■ WHAT YOU SHOULD DO
Using the data below, copy each line that includes the word "meshTraffic".
################
-- ==== Sys2Proof/Machine/Traffic.lean ====
section
/-!
DEFINITION. The handshake channels of the compute dies and the hub (R22, Table 01.3): which of them can carry an Offer now (R43, R44).
-/
namespace Sys2Proof.Machine

/-- The live Nouns of a block's entries. -/
def State.nounsOf (s : State) (b : BlockId) (l : List (BitVec 6)) : List Noun := l.filterMap fun e => s.nounAt b e
/-- The entries whose data one verb, outside a loop, moves. -/
def Block.verbEntries (x : Block) : Verb → List (BitVec 6)
  | .mma o => [(x.ag o.aAg).noun, (x.ag o.bAg).noun]
  | .mst o => [(x.ag o.cAg).noun]
  | .vld o => [o.noun]
  | .vst o => [o.noun]
  | .mov o => [o.src, o.dst]
  | _ => []
/-- A verb that speaks to the hub itself: a staged register value, row values, and a mask. -/
def speaksHub : Verb → Bool
  | .setr _ => true
  | .dcoef _ => true
  | .dtouch _ => true
  | _ => false
/-- The verb that a block issues now: it is the next of its Clause, and nothing holds it. A block that waits for a beat token has
none (R44). -/
def State.nextVerb (s : State) (b : BlockId) : Option VerbWord :=
  let x := s.block b
  match s.owner b, x.clause[x.pos]? with
  | some h, some w =>
    if (s.herd h).working && (x.st == .issue || x.st == .held) && x.waitOk w.issue.wait && !s.verbHeld b w.verb then some w
    else none
  | _, _ => none
/-- The Nouns whose data a block moves now: those of its next verb, and of the `MMA` verbs in progress on it. -/
def State.nounsMoving (s : State) (b : BlockId) : List Noun :=
  let x := s.block b
  let v := match s.nextVerb b with
    | some w => (match w.verb with | .vloop o => (x.loopBody o).flatMap fun w => x.verbEntries w.verb | v => x.verbEntries v)
    | none => []
  let m := (allPairs.filterMap fun p => (x.pair p).run).flatMap fun r => x.verbEntries (.mma r.op)
  s.nounsOf b (v ++ m)
/-- A block sends something to the hub now: its next verb does, or ends a segment (R216). -/
def State.callsHub (s : State) (b : BlockId) : Bool :=
  match s.nextVerb b with | some w => speaksHub w.verb || segEnds w != 0 | none => false
/-- A Sentence is being placed in a block, or a copy in progress has an end in its scratch. -/
def State.beingFilled (s : State) (b : BlockId) : Bool :=
  (s.owner b).any (fun h => (s.herd h).seq == .loading) ||
    s.copies.any fun j => j.status.isNone && (j.src ++ j.dst).any fun r => rangesMeet r.1 r.2 (scratchAddr b.val 0) lotBytes
/-- The scratch, by block number, that data moves to or from on behalf of a block. -/
def State.scratchMoving (s : State) (b : BlockId) : List BlockId :=
  (s.nounsMoving b).filterMap fun n =>
    if n.kind != 0 then none else if hb : n.alloc.toNat < 384 then some ⟨n.alloc.toNat, hb⟩ else none
/-- The tap of a block can carry an Offer: data of a lot or a window, of another region's scratch, or of its own scratch for a
block of another region, a message to the hub, or something that fills the block. -/
def State.tapTraffic (s : State) (b : BlockId) : Bool :=
  s.callsHub b || s.beingFilled b || (s.nounsMoving b).any (fun n => n.kind != 0) ||
    (s.scratchMoving b).any (fun c => regionOf c != regionOf b) ||
    allBlocks.any fun a => regionOf a != regionOf b && (s.scratchMoving a).contains b
/-- The mesh ports of a block can carry an Offer: data moves between two blocks of its region whose path (R21) passes through its
position. -/
def State.meshTraffic (s : State) (b : BlockId) : Bool :=
  allBlocks.any fun a => regionOf a == regionOf b && (s.scratchMoving a).any fun c =>
    c != a && regionOf c == regionOf a && (s.meshRoute a c).contains (s.meshPos b)
/-- The hub works for a herd's beat: a reduction or declension item of it is not complete. -/
def State.hubWorks (s : State) (h : HerdId) : Bool :=
  let x := s.herd h
  match x.run, x.sentence with
  | some r, some m => x.active &&
      (((itemsIn m 1 r.beat).any fun e => !(s.redRun h e).done) || (itemsIn m 2 r.beat).any fun k => !r.items.contains (2, k))
  | _, _ => false
/-- A channel can have an Offer outstanding (R22, R43, R44). A cell's is the A broadcast of its pair that some lane has not
acknowledged; the transfers of the other channels fall within single commands, and the one that stalls is one that the state now
leaves to be made (DESIGN CHOICE, log entry 123). -/
def State.offering (s : State) : Part → Bool
  | .cell b c =>
    match ((s.block b).pairs.get {} (c.toNat / 2)).run with
    | some r => r.offer.isSome && r.acks != BitVec.allOnes 128
    | none => false
  | .blockChan b => s.tapTraffic b || s.meshTraffic b
  | .rowPort r k => allBlocks.any fun b => regionOf b == r.val && s.meshRow b == k.val && s.tapTraffic b
  | .hubChan => s.copies.any (fun j => j.status.isNone) || allHerds.any s.hubWorks || allBlocks.any s.tapTraffic
  | _ => false
/-- A channel is idle, REQ equal to ACK: no stalled Offer is outstanding on it (Table 01.3). -/
def State.idleChan (s : State) (p : Part) : Bool := !s.repair.stalled.contains p

end Sys2Proof.Machine
end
################
■ RESPONSE AREA
def State.meshTraffic (s : State) (b : BlockId) : Bool :=
  | .blockChan b => s.tapTraffic b || s.meshTraffic b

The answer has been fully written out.